* **AIM OF THE TASK**: From the first line of the records down to the one that holds "let box := (d.peer m).inbox", transcribe each line exactly and add nothing.

* **Saved data entries**:
════════════════════

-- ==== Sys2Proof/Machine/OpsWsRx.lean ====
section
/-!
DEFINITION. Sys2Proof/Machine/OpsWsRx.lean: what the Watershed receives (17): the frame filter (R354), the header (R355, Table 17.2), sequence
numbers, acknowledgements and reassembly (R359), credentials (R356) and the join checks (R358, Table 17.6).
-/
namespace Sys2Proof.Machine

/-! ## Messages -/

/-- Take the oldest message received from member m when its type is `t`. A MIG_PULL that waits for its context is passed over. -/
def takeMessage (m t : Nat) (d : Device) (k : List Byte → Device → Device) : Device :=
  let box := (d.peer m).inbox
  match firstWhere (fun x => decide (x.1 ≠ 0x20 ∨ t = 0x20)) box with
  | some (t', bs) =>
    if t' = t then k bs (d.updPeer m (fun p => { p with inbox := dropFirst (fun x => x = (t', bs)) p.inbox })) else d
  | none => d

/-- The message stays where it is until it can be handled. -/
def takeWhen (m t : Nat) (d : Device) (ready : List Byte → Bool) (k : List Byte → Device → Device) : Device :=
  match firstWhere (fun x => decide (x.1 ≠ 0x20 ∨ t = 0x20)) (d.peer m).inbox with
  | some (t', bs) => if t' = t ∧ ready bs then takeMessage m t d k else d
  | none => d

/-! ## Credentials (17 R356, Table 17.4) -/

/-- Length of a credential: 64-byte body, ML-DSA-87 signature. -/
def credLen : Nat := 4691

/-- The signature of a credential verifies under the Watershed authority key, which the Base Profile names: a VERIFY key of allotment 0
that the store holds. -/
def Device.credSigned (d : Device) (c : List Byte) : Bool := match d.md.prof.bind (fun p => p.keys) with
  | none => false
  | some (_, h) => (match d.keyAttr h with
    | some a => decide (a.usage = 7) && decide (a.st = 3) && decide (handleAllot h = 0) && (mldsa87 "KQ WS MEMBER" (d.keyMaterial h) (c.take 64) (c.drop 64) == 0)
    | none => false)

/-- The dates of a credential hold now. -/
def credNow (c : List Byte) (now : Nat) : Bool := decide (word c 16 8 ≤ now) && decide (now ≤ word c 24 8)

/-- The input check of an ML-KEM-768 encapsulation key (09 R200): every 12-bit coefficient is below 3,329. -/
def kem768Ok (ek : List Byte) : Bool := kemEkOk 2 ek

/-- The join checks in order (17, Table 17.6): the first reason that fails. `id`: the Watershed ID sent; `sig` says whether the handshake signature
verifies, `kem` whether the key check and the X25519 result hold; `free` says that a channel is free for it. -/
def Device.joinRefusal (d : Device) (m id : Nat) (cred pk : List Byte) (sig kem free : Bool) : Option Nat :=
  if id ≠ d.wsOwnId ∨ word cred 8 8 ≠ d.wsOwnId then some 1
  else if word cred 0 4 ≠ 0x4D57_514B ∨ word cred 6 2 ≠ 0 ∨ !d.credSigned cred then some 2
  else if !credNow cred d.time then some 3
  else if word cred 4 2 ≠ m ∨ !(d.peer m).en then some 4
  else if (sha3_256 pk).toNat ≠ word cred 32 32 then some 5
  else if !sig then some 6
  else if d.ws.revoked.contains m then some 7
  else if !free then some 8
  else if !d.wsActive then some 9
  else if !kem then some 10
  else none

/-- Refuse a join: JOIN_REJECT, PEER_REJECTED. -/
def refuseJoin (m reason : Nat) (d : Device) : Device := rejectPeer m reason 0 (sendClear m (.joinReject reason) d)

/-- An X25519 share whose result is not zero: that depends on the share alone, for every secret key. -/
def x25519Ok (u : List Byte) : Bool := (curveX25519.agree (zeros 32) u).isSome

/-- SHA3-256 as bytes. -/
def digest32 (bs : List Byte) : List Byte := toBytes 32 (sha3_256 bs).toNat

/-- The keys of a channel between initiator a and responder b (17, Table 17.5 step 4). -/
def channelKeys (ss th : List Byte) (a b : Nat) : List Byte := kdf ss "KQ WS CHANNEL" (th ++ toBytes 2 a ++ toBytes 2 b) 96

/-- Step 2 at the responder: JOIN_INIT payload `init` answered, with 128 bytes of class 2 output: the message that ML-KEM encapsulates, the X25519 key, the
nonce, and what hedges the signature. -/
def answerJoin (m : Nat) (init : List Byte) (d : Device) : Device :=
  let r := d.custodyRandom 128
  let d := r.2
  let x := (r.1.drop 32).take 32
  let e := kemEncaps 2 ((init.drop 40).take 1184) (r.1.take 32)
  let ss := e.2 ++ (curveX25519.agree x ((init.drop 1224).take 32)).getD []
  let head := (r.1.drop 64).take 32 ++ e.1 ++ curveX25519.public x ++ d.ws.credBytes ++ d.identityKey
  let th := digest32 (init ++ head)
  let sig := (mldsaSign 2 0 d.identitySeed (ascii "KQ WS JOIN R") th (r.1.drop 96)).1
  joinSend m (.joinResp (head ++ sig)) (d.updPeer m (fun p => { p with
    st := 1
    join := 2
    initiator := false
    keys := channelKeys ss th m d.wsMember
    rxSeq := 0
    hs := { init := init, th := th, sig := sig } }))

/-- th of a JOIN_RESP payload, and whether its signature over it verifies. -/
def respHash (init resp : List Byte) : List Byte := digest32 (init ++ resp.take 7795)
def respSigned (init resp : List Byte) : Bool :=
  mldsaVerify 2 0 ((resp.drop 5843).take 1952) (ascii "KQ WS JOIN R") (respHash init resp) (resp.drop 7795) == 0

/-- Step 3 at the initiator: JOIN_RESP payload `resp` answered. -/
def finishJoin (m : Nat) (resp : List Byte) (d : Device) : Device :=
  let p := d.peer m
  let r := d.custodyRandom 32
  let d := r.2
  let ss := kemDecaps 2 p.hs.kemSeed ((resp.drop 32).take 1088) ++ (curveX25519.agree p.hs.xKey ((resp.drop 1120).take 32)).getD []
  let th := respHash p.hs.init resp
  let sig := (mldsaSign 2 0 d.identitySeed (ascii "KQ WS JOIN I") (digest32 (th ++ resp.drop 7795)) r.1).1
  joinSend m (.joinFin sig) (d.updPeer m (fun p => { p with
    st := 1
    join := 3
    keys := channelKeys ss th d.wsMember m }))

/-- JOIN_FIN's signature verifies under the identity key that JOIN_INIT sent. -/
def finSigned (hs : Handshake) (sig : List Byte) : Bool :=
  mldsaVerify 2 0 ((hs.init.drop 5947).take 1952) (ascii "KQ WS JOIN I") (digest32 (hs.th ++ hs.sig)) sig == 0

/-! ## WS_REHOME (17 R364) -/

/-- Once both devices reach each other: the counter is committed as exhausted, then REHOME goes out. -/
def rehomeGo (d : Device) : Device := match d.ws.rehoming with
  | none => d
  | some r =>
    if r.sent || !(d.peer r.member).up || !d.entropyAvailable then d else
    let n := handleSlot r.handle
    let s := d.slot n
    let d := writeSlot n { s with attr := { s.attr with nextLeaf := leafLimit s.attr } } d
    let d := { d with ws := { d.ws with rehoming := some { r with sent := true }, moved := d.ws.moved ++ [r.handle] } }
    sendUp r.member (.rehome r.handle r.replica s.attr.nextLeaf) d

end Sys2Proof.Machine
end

════════════════════

* **SOLUTION FOR THIS TASK**:
-- ==== Sys2Proof/Machine/OpsWsRx.lean ====
section
/-!
DEFINITION. Sys2Proof/Machine/OpsWsRx.lean: what the Watershed receives (17): the frame filter (R354), the header (R355, Table 17.2), sequence
numbers, acknowledgements and reassembly (R359), credentials (R356) and the join checks (R358, Table 17.6).
-/
namespace Sys2Proof.Machine

/-! ## Messages -/

/-- Take the oldest message received from member m when its type is `t`. A MIG_PULL that waits for its context is passed over. -/
def takeMessage (m t : Nat) (d : Device) (k : List Byte → Device → Device) : Device :=
  let box := (d.peer m).inbox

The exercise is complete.